--- Task requirements ---
Copy nothing from the entries below except the lines from the one containing "exact mul_nonneg (Int.cast_nonneg" through the one containing "refine ⟨fun hsat", and copy those exactly.

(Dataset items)

╔══

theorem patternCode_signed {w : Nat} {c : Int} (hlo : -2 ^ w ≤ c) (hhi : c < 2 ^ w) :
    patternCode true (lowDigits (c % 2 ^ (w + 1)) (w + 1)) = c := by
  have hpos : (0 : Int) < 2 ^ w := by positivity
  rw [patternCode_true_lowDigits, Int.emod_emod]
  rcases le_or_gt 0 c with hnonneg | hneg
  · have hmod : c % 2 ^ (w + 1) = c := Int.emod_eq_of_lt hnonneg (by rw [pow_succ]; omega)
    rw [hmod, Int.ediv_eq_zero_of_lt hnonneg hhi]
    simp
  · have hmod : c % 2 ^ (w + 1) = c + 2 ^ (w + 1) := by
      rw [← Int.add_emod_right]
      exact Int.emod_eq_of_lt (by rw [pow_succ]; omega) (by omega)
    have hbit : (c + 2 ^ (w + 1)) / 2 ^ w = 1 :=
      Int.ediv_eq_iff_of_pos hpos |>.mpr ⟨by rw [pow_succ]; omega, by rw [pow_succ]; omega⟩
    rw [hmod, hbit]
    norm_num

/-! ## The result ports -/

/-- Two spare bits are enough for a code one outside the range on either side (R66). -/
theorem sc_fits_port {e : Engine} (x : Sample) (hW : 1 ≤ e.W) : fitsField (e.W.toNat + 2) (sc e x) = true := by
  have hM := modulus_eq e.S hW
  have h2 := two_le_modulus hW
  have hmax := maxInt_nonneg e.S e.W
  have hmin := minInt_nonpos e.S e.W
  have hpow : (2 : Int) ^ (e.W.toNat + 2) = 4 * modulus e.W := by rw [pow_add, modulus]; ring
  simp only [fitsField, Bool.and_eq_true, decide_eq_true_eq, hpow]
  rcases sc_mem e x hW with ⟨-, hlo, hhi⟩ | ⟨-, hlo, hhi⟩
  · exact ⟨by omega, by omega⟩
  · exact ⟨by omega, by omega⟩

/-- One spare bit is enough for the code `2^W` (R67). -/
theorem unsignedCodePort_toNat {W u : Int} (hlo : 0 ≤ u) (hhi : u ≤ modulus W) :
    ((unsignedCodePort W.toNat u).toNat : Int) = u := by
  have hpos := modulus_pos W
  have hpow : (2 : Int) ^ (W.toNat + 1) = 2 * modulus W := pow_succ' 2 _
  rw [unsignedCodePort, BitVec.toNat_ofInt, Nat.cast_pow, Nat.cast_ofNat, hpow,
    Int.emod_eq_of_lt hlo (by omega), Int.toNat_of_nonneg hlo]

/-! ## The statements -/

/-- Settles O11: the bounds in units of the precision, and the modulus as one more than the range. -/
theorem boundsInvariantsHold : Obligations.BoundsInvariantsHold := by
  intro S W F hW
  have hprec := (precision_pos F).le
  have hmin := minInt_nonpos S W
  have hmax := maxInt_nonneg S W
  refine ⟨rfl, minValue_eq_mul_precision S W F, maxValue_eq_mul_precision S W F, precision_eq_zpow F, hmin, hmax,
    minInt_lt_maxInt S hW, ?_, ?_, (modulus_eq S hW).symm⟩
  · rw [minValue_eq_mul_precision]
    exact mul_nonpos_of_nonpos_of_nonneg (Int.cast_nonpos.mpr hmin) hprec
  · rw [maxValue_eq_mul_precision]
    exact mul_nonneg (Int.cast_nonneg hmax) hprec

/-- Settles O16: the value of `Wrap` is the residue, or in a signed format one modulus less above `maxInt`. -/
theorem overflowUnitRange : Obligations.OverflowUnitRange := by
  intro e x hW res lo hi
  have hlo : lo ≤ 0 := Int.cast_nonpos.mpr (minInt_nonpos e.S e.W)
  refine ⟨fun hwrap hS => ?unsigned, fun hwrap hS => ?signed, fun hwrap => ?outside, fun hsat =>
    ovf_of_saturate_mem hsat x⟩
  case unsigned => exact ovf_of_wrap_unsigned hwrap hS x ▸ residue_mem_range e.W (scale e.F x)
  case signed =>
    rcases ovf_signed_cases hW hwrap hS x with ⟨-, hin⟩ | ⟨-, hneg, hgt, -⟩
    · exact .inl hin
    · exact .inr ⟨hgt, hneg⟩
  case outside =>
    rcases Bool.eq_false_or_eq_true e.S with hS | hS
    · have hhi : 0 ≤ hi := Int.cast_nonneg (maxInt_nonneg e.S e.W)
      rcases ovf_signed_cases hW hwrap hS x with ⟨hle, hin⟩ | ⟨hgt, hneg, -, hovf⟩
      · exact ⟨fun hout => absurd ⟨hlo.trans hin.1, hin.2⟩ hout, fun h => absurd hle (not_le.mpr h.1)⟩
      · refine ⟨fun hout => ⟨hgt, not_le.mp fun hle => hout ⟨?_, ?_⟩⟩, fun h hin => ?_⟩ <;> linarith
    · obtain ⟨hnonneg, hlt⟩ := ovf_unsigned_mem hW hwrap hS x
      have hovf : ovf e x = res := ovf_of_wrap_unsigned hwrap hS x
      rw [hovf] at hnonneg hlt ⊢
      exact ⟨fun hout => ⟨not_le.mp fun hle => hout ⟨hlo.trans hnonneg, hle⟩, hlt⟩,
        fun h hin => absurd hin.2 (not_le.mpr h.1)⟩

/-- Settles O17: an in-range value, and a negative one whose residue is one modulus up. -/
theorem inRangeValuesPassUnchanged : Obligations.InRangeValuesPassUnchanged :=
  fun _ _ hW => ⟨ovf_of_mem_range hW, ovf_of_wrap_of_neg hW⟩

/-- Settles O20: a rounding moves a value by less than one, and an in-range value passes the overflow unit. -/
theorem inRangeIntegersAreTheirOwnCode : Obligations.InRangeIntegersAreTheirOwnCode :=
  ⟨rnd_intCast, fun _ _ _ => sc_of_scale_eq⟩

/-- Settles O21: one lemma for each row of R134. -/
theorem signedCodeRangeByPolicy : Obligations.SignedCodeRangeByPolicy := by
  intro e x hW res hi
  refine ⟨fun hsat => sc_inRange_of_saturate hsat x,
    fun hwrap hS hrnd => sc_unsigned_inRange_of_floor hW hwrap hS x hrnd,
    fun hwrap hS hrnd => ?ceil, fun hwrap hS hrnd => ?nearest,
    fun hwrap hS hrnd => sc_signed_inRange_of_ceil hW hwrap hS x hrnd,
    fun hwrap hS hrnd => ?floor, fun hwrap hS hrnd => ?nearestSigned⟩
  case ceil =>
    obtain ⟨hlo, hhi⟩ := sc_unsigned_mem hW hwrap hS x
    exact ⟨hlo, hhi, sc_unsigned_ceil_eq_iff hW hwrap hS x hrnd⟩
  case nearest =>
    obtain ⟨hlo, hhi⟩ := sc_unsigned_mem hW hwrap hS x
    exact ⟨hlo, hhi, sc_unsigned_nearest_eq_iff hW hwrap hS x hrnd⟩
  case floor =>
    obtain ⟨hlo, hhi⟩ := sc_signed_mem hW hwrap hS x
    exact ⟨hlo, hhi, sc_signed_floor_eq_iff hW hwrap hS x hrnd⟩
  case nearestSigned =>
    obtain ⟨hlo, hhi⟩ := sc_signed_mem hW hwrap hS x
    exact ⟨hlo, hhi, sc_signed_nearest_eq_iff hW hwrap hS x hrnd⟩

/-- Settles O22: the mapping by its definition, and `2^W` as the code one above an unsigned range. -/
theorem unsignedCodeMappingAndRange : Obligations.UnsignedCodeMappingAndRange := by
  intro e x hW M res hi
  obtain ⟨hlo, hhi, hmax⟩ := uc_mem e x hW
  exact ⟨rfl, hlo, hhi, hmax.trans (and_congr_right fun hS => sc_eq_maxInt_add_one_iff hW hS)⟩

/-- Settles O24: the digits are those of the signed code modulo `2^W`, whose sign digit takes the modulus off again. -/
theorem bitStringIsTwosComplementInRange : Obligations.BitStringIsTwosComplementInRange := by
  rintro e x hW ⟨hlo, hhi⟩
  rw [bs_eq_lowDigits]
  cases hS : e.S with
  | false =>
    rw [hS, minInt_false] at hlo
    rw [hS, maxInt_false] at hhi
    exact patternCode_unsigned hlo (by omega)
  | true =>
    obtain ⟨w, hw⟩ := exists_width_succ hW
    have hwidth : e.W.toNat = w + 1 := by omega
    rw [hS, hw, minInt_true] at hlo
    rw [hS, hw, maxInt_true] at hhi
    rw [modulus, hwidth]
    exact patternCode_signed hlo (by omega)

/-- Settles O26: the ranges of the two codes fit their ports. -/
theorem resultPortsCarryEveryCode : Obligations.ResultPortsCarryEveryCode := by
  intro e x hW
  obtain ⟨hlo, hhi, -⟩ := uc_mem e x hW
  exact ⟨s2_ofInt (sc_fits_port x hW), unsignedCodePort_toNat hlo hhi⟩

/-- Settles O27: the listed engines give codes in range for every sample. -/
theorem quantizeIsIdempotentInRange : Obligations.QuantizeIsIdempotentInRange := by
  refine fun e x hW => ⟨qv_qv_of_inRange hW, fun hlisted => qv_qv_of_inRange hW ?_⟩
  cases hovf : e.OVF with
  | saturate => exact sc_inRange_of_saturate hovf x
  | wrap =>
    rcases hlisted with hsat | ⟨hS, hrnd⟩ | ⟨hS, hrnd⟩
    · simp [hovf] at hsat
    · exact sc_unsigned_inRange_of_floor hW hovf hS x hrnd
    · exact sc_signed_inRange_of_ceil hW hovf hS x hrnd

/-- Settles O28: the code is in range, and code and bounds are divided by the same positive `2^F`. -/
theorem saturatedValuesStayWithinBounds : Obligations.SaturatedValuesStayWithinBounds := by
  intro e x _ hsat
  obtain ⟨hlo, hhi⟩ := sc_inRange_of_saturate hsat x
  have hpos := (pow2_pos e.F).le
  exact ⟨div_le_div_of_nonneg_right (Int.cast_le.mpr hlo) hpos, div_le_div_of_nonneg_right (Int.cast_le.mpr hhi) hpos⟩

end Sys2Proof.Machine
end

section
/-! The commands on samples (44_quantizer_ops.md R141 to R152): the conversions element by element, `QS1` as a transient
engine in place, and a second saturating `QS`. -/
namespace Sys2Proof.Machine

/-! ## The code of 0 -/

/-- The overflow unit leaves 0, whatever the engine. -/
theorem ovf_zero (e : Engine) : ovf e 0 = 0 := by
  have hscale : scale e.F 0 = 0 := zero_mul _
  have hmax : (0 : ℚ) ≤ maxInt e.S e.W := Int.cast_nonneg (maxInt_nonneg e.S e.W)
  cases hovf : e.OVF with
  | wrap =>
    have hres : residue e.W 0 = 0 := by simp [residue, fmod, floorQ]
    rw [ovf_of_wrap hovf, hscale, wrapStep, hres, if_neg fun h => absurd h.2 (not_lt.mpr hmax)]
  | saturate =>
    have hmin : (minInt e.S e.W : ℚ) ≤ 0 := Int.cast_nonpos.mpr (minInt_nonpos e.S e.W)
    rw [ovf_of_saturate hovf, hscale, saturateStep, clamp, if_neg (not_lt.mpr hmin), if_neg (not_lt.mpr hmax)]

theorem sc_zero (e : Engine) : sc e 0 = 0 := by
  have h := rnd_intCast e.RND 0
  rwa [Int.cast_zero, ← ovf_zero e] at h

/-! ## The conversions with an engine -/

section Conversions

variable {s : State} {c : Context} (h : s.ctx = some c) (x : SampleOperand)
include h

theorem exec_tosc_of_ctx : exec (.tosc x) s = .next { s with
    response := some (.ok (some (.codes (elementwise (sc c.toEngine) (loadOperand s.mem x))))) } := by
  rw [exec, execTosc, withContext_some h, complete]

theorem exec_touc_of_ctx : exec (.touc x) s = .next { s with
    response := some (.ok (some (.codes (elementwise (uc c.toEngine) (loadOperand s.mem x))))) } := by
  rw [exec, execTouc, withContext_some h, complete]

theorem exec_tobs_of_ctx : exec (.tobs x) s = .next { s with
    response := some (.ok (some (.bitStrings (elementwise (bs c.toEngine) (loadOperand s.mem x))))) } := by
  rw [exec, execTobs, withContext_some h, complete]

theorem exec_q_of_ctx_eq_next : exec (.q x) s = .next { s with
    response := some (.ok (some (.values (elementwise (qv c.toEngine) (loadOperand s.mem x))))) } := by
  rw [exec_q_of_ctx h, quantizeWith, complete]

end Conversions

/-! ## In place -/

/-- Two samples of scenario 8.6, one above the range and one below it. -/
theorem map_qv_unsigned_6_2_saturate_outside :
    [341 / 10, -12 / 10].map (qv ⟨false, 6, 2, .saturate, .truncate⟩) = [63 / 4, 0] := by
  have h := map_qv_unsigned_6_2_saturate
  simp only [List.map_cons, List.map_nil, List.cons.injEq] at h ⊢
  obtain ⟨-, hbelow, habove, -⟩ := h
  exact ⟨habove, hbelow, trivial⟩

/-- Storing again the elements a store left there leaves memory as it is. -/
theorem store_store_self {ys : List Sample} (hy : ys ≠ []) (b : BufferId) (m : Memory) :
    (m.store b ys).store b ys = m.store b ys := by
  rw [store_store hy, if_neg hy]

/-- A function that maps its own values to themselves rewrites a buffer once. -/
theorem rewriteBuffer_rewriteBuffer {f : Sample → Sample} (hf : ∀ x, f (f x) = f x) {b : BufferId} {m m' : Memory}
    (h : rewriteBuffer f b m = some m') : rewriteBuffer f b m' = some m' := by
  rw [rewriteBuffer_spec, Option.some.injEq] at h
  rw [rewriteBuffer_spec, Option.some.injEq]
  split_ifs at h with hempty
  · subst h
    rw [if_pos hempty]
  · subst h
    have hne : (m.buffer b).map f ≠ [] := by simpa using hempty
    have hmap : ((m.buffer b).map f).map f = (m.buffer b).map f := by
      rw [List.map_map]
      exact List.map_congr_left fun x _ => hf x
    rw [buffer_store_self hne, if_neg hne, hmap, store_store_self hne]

╚══

--- Answer box ---
    exact mul_nonneg (Int.cast_nonneg hmax) hprec

/-- Settles O16: the value of `Wrap` is the residue, or in a signed format one modulus less above `maxInt`. -/
theorem overflowUnitRange : Obligations.OverflowUnitRange := by
  intro e x hW res lo hi
  have hlo : lo ≤ 0 := Int.cast_nonpos.mpr (minInt_nonpos e.S e.W)
  refine ⟨fun hwrap hS => ?unsigned, fun hwrap hS => ?signed, fun hwrap => ?outside, fun hsat =>
    ovf_of_saturate_mem hsat x⟩
  case unsigned => exact ovf_of_wrap_unsigned hwrap hS x ▸ residue_mem_range e.W (scale e.F x)
  case signed =>
    rcases ovf_signed_cases hW hwrap hS x with ⟨-, hin⟩ | ⟨-, hneg, hgt, -⟩
    · exact .inl hin
    · exact .inr ⟨hgt, hneg⟩
  case outside =>
    rcases Bool.eq_false_or_eq_true e.S with hS | hS
    · have hhi : 0 ≤ hi := Int.cast_nonneg (maxInt_nonneg e.S e.W)
      rcases ovf_signed_cases hW hwrap hS x with ⟨hle, hin⟩ | ⟨hgt, hneg, -, hovf⟩
      · exact ⟨fun hout => absurd ⟨hlo.trans hin.1, hin.2⟩ hout, fun h => absurd hle (not_le.mpr h.1)⟩
      · refine ⟨fun hout => ⟨hgt, not_le.mp fun hle => hout ⟨?_, ?_⟩⟩, fun h hin => ?_⟩ <;> linarith
    · obtain ⟨hnonneg, hlt⟩ := ovf_unsigned_mem hW hwrap hS x
      have hovf : ovf e x = res := ovf_of_wrap_unsigned hwrap hS x
      rw [hovf] at hnonneg hlt ⊢
      exact ⟨fun hout => ⟨not_le.mp fun hle => hout ⟨hlo.trans hnonneg, hle⟩, hlt⟩,
        fun h hin => absurd hin.2 (not_le.mpr h.1)⟩

/-- Settles O17: an in-range value, and a negative one whose residue is one modulus up. -/
theorem inRangeValuesPassUnchanged : Obligations.InRangeValuesPassUnchanged :=
  fun _ _ hW => ⟨ovf_of_mem_range hW, ovf_of_wrap_of_neg hW⟩

/-- Settles O20: a rounding moves a value by less than one, and an in-range value passes the overflow unit. -/
theorem inRangeIntegersAreTheirOwnCode : Obligations.InRangeIntegersAreTheirOwnCode :=
  ⟨rnd_intCast, fun _ _ _ => sc_of_scale_eq⟩

/-- Settles O21: one lemma for each row of R134. -/
theorem signedCodeRangeByPolicy : Obligations.SignedCodeRangeByPolicy := by
  intro e x hW res hi
  refine ⟨fun hsat => sc_inRange_of_saturate hsat x,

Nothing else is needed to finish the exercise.